__Exercise instructions__
Copy exactly, please, each line of the data below until the line that contains "def State.bindSlot (s" has been copied, beginning at the top.

[Opening Records for the exercise section]

/-! ## Saved and restored contexts (R396, R399) -/

/-- The outcome of an epoch of a slot: none while it is unresolved; false where it was cancelled. -/
def Slot.outcome (x : Slot) (epoch : Nat) : Option Bool := if epoch = x.epoch then x.value else some (Tab.getD x.history epoch false)
def State.slotOutcome (s : State) (c : CohortId) (b : Nat × Nat) : Option Bool := ((s.cohort c).slots.getD b.1 {}).outcome b.2
/-- The slot and its present epoch, as an operation binds to it (R152). -/
def State.bindSlot (s : State) (c : CohortId) (n : Nat) : Nat × Nat := (n, ((s.cohort c).slots.getD n {}).epoch)

/-- Whether the guard of an earlier copy of the thread holds the engine's queue (R230). -/
def State.queueHeld (s : State) (id : Nat) (o : Op) : Bool :=
  s.ops.any fun p => p.1 ≤ id && p.2.thread = o.thread && match p.2.body with
    | .copy c => match c.slot with
      | some b => !c.started && (s.slotOutcome o.thread.cohort b).isNone
      | none => false
    | _ => false

/-- An operation that runs on while its context is saved (R197, R376, R396), or belongs to none. -/
def Op.runsOn (o : Op) : Bool := o.device.isSome || match o.body with | .obj _ | .win _ | .launchq _ _ _ => true | _ => false

/-- Whether an operation has no guard whose epoch is unresolved (R152). -/
def State.guardKnown (s : State) (i : Nat) : Bool :=
  (s.op? i).all fun o => match o.body with | .xfer x => x.slot.all fun b => (s.slotOutcome o.thread.cohort b).isSome | _ => true

/-- Whether a resume performs an operation before any thread of its context issues: not what needs a thread first, a guard
slot resolved or a reduction's other parts, nor what waits for a claimed line (R399). -/
def State.replayDue (s : State) (id : Nat) (o : Op) : Bool :=
  let c := o.thread.cohort
  !o.closing && match o.body with
  | .access a => !o.performed && !(isCistern a.ptr && !s.presentAll c.toCore (offsetOf a.ptr) a.size)
  | .mmio _ _ _ _ | .cfill _ | .tfetch _ _ => true
  | .cevict l => l.left.all (s.present c.toCore)
  | .copy _ => !s.queueHeld id o
  | .xfer x => x.red.isNone && s.guardKnown id
      && (x.slotOf.isSome || ((Tab.getD (s.die c.toDie).queues (s.cohort c).vf []).takeWhile (· ≠ id)).all s.guardKnown)
  | _ => false

/-- Whether a saved or restored context lets an operation move: a saved one holds it, and a resume goes in issue order (R399). -/
def State.opMoves (s : State) (id : Nat) (o : Op) : Bool :=
  let c := o.thread.cohort
  !o.closing && (o.runsOn || (s.resident c && (s.awake c || !s.ops.any fun p => p.1 < id && p.2.thread.cohort = c && s.replayDue p.1 p.2)))

/-- The package to which a release on its way to another package goes (R252). -/
def Op.fabricTo (o : Op) : Option Nat :=
  match o.phase with
  | .sent h _ _ => if o.release?.isSome && h ≠ o.thread.cohort.chip then some h else none
  | _ => none
/-- Whether an operation may take effect as far as its own thread goes. -/
def State.ready (s : State) (id : Nat) (o : Op) : Bool := s.opMoves id o && !s.ops.any fun p => holdsBack p id o
/-- Whether releases or signals of a package that it sent to another before id have yet to arrive there (R252). -/
def State.fabricHeld (s : State) (id src dest : Nat) : Bool :=
  (s.ops.any fun p => p.1 < id && p.2.thread.cohort.chip = src && p.2.fabricTo = some dest && s.ready p.1 p.2)
  || s.msgs.any fun m => m.1 < id && match m.2.body with
    | .signal h from' _ _ _ => from'.1 = src && h.toNat / 2 ^ 52 = dest
    | _ => false

/-- Whether an operation may take effect now. -/
def State.mayPerform (s : State) (id : Nat) (o : Op) : Bool :=
  s.ready id o && !o.fabricTo.any fun h => s.fabricHeld id o.thread.cohort.chip h

/-! ## Atomics (R263 to R265) -/

/-- A 32-element vector sum, by FADD.RN or by wrapping add (R265). -/
def taddOf (int : Bool) (old b : Nat) : Nat :=
  ((List.range 32).map fun j =>
    let x := old / 2 ^ (32 * j) % 2 ^ 32
    let y := b / 2 ^ (32 * j) % 2 ^ 32
    (if int then (x + y) % 2 ^ 32 else faddBits 0 1 false x y 0) * 2 ^ (32 * j)).foldl (· + ·) 0

/-- What an atomic writes, if it writes, by its opcode (R263 to R265). -/
def atomOf (code : Nat) (t : Bool) (n old b cmp : Nat) : Option Nat :=
  let w := 8 * n
  match code with
  | 0xB0 => some (if t then faddBits 0 1 false old b 0 else (old + b) % 2 ^ w)
  | 0xB1 => some (if t then min old b else if sextN b w < sextN old w then b else old)
  | 0xB2 => some (if t then max old b else if sextN b w > sextN old w then b else old)
  | 0xB3 => some (Nat.land old b)
  | 0xB4 => some (Nat.lor old b)
  | 0xB5 => some (Nat.xor old b)
  | 0xB6 => some b
  | 0xB7 | 0xBA => if old = cmp then some b else none
  | 0xB8 => if old < b then some (old + 1) else none
  | 0xB9 => if old > b then some (old - 1) else none
  | _ => some (taddOf t old b)

/-! ## Taking effect -/

/-- The pin level of .COHORT and the level from which a line goes unpinned (R24, R251). -/
def cohortLevel : Nat := 3

/-- Whether an access pins its line (R251). -/
def Access.pinning (a : Access) : Bool :=
  (match a.kind with | .store => a.rel | .atomic => a.acq || a.rel | .load => false) && 2 ≤ a.scope && a.scope ≤ cohortLevel

/-- What comes before the write of an access for every reader: what came before the access, and its thread's earlier accesses
to the same bytes with what they read from (R245, R249). -/
def State.before (s : State) (id : Nat) (o : Op) (a : Access) (addr : Nat) : List Nat :=
  let t := o.thread
  let own := (s.syncs.filter fun r => r.at' addr a.size && r.scope ≥ 9 && r.by' = t).map (·.toEdge)
  let read := ((s.thread t).seen.filter fun r => r.1 < id && r.2.at' addr a.size && !r.2.line).map (·.2.toEdge)
  join o.know (s.brought t (own ++ read))

/-- A write of an access, with what comes before it: the edges it gives its readers, the release it makes, and its mark in a
window (R248, R249, R251, R375). -/
def State.written (s : State) (id : Nat) (o : Op) (a : Access) (addr : Nat) (k : List Nat) : State :=
  let t := o.thread
  let window := isGlobal a.ptr && (s.obj? a.ptr).isNone
  let tracked := window || s.lags.any fun l => l.op = id
  let k := if tracked then join k [id] else k
  let c := s.clock t id o.know
  let own : List Edge := [{ scope := 9, by' := t, know := k }] ++ (if a.rel then [{ scope := a.scope, by' := t, know := c }] else [])
  let (lo, len) := match o.device with | some d => (addr + d.off, d.len) | none => (addr, a.size)
  let s := s.addEdges lo len (own.filter (fun e => e.know ≠ []) ++ if o.device.isSome then o.edges else s.edgesOf t o.barriers)
  let s := if a.rel then s.widen t a.scope c else s
  let s := if tracked then s.modThread t fun x => { x with wrote := x.wrote ++ [id] } else s
  if window then s.markWindow t a.ptr a.size id else s
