/-- R178: the Wellhead ends a request for a record that is FREE or a chip that no package is; else it forwards the request
to the extent's holder, or to the source of a move in progress until it has recorded the commit. -/
def execWellheadRequest (op : Nat) (s : State) : Host.Outcome State Fault Refusal :=
  .next (match s.op? op with
    | some o =>
      match o.body, o.phase with
      | .access a, .wellhead =>
        if !s.mayPerform op o || (s.chip (birthOf a.ptr)).off.isSome || (s.pathDown o.thread.cohort.chip (birthOf a.ptr)).isSome then s
        else match s.obj? a.ptr with
          | none => if (s.window? a.ptr).isSome then s.setOp op { o with phase := .sent (birthOf a.ptr) true true } else s.answer op o (.fault 2)
          | some b =>
            match b.extents[offsetOf a.ptr / 2 ^ b.log2]? with
            | none => s.answer op o (.fault 3)
            | some e =>
              let i := offsetOf a.ptr / 2 ^ b.log2
              let moved := s.moves.any fun m => m.2.obj = keyOf a.ptr && m.2.ext = i && m.2.acked
              s.setOp op { o with phase := .sent (if moved then e.dest else e.holder) true true }
      | _, _ => s
    | none => s)

/-- R179. -/
def execServed (op : Nat) (s : State) : Host.Outcome State Fault Refusal :=
  .next (match s.op? op with
    | some o =>
      match o.body, o.phase with
      | .access a, .answered (.served chip v know) =>
        if o.device.isSome then s.endOp op
        else if isGlobal a.ptr then (s.modDie o.thread.cohort.toDie fun d => d.install a.ptr chip).land op o a v know
        else s
      | _, _ => s
    | none => s)

/-- R179: the access goes to the Wellhead. -/
def execNoObject (op : Nat) (s : State) : Host.Outcome State Fault Refusal :=
  .next (match s.op? op with
    | some o => if o.phase = .answered .noObject then s.setOp op { o with phase := .wellhead } else s
    | none => s)

/-- R179, R232, R235: the access completes with a deferred memory fault. -/
def execFaultResponse (op : Nat) (s : State) : Host.Outcome State Fault Refusal :=
  .next (match s.op? op with
    | some o =>
      match o.body, o.phase with
      | .access a, .answered (.fault c) => if o.device.isSome then s.endOp op else ((s.settleBarrier o.thread op false).deferMemory op o c a.ptr).endOp op
      | _, _ => s
    | none => s)

/-- R179, R239: the request is sent again. -/
def execRetry (op : Nat) (s : State) : Host.Outcome State Fault Refusal :=
  .next (match s.op? op with
    | some o =>
      match o.body, o.phase with
      | .access a, .answered .retry =>
        if !s.opMoves op o then s
        else
          let (ph, s) := if o.device.isSome then (.wellhead, s) else s.sendRequest o.thread a.ptr
          s.setOp op { o with phase := ph }
      | _, _ => s
    | none => s)

/-- One request behind a walk that has completed: served by its holder; a free may have overtaken it. A move has its page's frame from
then on (R182, R183, R196). -/
def State.walked (s : State) (d : DieId) (page id : Nat) : State :=
  match s.op? id with
  | some o =>
    match o.body, o.phase with
    | .access a, .walking =>
      if (s.obj? a.ptr).isSome then (s.serve id o a d.chip).settleForwarded id a else s.answer id o (.fault 2)
    | _, _ => s
  | none => match s.move? id with
    | some m => { s with moves := s.moves.put id { m with walked := page :: m.walked } }
    | none => s

/-- Whether a page is homed on a die that may perform accesses to it (R176, R183). -/
def State.homed (s : State) (d : DieId) (page : Nat) : Bool :=
  match s.objects.get? (65536 * page / 2 ^ 52, 65536 * page / 2 ^ 30 % 2 ^ 22) with
  | some b =>
    let off := 65536 * page % 2 ^ 30
    let e := b.extents.getD (off / 2 ^ b.log2) {}
    e.holder = d.chip && (e.state = .rest || e.state = .pending) && (b.pages.getD (off / 65536) {}).die = d.die
  | none => false

/-- R182: the page's entry is cached, and the requests that wait on it are served in arrival order; the first page of the
miss queue takes the free walk. -/
def execTranslationWalk (d : DieId) (page : Nat) (s : State) : Host.Outcome State Fault Refusal :=
  let x := s.die d
  .next (match x.walks.find? (·.1 = page) with
    | none => s
    | some w =>
      let rest := x.walks.filter (·.1 ≠ page)
      let x := { x with walks := rest ++ x.misses.take 1, misses := x.misses.drop 1
                        cached := if s.homed d page then page :: x.cached.take 16383 else x.cached }
      w.2.foldl (fun s id => s.walked d page id) (s.setDie d x))

end Sys2Proof.Machine
end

[Closing Records for the exercise section]

__Response for this exercise__
/-! ## Saved and restored contexts (R396, R399) -/

/-- The outcome of an epoch of a slot: none while it is unresolved; false where it was cancelled. -/
def Slot.outcome (x : Slot) (epoch : Nat) : Option Bool := if epoch = x.epoch then x.value else some (Tab.getD x.history epoch false)
def State.slotOutcome (s : State) (c : CohortId) (b : Nat × Nat) : Option Bool := ((s.cohort c).slots.getD b.1 {}).outcome b.2
/-- The slot and its present epoch, as an operation binds to it (R152). -/
def State.bindSlot (s : State) (c : CohortId) (n : Nat) : Nat × Nat := (n, ((s.cohort c).slots.getD n {}).epoch)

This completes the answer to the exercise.